• **What you have to do**: Repeat exactly the lines below that lie between the line with "(spec R282). -/" and the line with "rw [htable.lengthsOf_entry] at hgood", counting both of those lines as part of the answer.

• **Provided information**:

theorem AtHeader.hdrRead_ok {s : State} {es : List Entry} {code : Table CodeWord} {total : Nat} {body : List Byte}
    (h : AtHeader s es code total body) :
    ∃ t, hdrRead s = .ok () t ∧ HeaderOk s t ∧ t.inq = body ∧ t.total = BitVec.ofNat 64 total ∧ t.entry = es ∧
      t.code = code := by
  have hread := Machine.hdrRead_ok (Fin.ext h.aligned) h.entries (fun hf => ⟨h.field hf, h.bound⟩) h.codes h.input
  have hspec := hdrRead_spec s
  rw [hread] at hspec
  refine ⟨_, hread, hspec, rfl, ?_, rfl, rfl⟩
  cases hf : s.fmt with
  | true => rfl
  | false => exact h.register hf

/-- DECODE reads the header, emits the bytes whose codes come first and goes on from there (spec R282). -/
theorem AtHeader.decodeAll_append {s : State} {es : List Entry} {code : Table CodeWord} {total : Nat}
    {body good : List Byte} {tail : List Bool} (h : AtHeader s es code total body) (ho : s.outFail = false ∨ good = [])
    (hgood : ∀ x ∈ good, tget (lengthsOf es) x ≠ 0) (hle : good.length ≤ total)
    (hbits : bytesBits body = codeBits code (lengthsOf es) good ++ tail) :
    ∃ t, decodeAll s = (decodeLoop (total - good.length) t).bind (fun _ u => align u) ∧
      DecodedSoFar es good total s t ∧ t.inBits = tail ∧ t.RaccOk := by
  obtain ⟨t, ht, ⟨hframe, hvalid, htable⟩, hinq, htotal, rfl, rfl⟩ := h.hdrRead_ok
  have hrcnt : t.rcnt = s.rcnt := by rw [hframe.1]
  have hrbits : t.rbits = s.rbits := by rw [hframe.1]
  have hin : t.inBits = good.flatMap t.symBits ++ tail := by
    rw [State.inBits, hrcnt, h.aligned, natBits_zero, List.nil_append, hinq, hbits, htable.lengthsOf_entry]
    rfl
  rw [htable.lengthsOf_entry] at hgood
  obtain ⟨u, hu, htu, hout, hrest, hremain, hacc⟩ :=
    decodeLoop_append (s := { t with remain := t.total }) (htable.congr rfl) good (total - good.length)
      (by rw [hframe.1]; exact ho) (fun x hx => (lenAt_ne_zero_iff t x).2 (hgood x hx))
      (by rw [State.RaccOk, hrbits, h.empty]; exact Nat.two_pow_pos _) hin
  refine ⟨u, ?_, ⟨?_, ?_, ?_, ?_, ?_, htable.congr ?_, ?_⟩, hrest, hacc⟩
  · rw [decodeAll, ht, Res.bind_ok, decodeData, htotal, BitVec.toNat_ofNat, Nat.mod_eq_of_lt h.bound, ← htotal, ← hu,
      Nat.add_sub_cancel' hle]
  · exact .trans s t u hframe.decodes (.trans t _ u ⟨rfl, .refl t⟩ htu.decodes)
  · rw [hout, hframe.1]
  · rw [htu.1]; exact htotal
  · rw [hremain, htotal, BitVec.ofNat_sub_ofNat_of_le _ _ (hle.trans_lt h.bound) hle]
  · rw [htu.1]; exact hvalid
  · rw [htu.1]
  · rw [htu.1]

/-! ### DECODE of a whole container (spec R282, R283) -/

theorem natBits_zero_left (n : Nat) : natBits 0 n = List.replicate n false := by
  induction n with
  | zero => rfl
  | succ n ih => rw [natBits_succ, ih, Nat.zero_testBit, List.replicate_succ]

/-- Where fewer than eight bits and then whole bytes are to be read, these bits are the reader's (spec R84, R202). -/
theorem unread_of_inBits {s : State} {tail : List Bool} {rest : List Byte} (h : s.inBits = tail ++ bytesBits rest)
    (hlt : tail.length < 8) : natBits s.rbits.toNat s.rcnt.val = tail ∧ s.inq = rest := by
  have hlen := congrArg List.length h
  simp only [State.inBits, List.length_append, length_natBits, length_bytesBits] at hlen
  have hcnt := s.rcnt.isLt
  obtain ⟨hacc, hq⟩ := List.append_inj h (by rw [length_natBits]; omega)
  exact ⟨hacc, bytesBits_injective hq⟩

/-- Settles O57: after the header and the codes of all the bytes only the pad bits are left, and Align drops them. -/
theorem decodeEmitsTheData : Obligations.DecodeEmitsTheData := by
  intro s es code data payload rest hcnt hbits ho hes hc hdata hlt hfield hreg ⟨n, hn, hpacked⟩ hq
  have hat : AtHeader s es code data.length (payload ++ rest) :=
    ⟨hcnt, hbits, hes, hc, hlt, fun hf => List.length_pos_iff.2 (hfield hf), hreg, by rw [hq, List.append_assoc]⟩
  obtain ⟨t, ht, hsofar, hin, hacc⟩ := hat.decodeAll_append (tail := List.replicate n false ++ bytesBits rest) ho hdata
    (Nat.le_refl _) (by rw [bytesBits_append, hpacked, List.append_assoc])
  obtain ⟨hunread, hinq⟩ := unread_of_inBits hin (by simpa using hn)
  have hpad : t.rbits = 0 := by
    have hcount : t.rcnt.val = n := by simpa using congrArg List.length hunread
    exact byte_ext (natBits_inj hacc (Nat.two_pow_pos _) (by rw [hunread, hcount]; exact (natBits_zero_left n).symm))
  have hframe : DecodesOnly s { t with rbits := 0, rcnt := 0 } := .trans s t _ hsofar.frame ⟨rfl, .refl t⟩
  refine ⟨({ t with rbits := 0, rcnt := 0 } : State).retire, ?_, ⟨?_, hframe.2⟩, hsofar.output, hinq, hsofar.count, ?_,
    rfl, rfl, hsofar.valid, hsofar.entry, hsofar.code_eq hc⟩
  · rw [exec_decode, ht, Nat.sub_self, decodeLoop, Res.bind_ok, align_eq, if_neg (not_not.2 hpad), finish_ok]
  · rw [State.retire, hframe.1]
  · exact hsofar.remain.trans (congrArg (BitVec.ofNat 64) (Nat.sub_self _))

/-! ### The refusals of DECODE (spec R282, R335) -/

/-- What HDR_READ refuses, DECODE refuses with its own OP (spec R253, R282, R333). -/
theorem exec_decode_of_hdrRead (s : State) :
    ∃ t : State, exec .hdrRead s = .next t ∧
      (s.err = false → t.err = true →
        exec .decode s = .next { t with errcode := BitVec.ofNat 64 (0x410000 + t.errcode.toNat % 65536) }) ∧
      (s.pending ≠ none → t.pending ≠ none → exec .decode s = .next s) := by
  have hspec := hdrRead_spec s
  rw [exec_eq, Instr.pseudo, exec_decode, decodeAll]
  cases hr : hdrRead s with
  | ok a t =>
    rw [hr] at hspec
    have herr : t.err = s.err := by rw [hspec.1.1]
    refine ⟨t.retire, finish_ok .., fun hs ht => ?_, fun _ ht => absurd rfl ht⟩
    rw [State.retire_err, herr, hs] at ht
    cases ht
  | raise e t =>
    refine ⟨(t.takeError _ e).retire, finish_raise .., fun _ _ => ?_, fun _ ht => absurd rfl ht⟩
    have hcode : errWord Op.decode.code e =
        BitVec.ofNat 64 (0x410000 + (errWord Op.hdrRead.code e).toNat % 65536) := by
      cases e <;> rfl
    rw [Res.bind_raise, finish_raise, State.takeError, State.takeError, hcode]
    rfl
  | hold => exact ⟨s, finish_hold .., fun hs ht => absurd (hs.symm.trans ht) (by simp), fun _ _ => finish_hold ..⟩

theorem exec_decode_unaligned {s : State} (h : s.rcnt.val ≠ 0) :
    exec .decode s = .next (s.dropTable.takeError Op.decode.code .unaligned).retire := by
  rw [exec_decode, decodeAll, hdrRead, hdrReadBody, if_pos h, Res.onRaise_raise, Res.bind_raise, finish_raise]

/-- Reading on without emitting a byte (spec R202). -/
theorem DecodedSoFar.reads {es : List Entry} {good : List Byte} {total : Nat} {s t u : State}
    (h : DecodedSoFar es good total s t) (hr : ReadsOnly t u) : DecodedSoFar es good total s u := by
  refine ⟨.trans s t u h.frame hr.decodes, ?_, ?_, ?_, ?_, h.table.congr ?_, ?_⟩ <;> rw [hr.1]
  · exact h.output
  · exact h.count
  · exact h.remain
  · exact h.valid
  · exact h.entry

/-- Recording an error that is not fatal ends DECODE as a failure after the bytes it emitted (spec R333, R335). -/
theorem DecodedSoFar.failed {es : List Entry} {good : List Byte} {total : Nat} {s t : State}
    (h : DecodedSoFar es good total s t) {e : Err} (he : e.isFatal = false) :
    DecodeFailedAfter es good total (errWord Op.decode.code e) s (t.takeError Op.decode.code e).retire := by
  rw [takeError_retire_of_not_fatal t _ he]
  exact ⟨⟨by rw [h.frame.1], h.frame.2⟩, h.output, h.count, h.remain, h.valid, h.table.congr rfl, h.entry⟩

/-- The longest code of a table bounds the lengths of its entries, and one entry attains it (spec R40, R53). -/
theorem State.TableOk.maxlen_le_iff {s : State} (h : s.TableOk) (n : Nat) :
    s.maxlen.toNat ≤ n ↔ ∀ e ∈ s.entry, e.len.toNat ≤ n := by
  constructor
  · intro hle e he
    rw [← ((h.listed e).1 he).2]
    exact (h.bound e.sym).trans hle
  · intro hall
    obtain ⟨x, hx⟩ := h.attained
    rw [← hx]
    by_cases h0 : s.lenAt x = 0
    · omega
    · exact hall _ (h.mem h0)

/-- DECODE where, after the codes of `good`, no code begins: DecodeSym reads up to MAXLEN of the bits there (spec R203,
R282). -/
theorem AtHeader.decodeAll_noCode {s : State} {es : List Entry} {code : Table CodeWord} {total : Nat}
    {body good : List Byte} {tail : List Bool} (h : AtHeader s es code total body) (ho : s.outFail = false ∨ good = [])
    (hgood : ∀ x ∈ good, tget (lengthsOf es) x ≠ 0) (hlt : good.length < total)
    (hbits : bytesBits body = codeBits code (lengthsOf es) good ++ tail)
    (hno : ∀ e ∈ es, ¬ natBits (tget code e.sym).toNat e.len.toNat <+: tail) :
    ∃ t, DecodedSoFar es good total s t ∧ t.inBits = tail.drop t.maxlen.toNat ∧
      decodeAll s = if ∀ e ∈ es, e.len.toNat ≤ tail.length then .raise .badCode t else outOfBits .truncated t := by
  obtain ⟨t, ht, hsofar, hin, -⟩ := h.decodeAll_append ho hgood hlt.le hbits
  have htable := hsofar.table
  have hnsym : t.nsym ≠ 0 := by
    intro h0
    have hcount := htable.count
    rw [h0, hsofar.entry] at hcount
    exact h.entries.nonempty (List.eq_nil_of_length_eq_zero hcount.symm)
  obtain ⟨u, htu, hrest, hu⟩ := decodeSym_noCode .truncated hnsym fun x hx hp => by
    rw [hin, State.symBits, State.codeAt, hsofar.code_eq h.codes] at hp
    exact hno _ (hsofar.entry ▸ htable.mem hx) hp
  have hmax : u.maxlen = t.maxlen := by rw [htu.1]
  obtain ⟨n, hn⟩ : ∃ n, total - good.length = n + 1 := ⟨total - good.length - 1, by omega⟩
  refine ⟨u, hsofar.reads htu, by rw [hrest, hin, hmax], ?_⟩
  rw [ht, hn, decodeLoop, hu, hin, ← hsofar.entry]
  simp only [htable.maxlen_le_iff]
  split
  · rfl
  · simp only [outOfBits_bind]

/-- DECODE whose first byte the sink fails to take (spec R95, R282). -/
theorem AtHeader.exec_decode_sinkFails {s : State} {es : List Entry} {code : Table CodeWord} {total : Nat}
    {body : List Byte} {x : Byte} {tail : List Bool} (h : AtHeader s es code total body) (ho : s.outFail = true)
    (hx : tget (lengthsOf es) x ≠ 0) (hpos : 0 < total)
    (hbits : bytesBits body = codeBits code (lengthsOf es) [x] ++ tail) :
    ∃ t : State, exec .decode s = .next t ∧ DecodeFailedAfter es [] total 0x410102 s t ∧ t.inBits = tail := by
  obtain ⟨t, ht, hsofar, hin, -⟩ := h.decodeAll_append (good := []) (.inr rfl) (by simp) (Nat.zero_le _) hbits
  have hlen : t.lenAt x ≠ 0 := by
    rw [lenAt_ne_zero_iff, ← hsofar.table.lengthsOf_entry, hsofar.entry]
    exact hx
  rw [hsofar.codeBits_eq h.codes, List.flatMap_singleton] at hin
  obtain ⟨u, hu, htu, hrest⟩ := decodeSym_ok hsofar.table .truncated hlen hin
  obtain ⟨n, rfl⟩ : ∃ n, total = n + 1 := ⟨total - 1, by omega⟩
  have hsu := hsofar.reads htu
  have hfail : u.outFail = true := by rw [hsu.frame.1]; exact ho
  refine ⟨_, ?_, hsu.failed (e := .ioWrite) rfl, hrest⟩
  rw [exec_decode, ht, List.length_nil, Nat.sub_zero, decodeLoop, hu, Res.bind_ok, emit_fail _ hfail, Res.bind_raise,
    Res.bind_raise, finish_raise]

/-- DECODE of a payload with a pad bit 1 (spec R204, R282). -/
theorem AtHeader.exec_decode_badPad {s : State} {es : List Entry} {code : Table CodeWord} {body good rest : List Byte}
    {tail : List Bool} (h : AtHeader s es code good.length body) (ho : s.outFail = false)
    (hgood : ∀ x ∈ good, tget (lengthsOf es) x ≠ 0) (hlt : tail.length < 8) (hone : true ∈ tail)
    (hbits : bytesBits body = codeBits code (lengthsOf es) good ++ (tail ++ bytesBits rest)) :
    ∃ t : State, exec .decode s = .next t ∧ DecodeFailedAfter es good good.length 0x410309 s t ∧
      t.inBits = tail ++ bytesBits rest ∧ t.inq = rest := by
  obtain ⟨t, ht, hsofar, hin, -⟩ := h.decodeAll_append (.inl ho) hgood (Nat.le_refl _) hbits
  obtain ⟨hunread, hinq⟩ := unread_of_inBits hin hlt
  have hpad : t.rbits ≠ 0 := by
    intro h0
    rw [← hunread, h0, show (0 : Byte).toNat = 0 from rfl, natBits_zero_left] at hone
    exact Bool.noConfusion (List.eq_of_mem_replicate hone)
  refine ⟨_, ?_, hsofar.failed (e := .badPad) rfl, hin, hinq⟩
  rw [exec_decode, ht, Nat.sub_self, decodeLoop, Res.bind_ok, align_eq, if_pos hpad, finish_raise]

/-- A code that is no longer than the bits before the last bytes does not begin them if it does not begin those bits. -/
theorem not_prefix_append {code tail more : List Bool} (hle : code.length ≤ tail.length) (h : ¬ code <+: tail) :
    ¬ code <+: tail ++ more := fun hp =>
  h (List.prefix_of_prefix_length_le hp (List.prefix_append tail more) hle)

• **Solution to the exercise**:
/-- DECODE reads the header, emits the bytes whose codes come first and goes on from there (spec R282). -/
theorem AtHeader.decodeAll_append {s : State} {es : List Entry} {code : Table CodeWord} {total : Nat}
    {body good : List Byte} {tail : List Bool} (h : AtHeader s es code total body) (ho : s.outFail = false ∨ good = [])
    (hgood : ∀ x ∈ good, tget (lengthsOf es) x ≠ 0) (hle : good.length ≤ total)
    (hbits : bytesBits body = codeBits code (lengthsOf es) good ++ tail) :
    ∃ t, decodeAll s = (decodeLoop (total - good.length) t).bind (fun _ u => align u) ∧
      DecodedSoFar es good total s t ∧ t.inBits = tail ∧ t.RaccOk := by
  obtain ⟨t, ht, ⟨hframe, hvalid, htable⟩, hinq, htotal, rfl, rfl⟩ := h.hdrRead_ok
  have hrcnt : t.rcnt = s.rcnt := by rw [hframe.1]
  have hrbits : t.rbits = s.rbits := by rw [hframe.1]
  have hin : t.inBits = good.flatMap t.symBits ++ tail := by
    rw [State.inBits, hrcnt, h.aligned, natBits_zero, List.nil_append, hinq, hbits, htable.lengthsOf_entry]
    rfl
  rw [htable.lengthsOf_entry] at hgood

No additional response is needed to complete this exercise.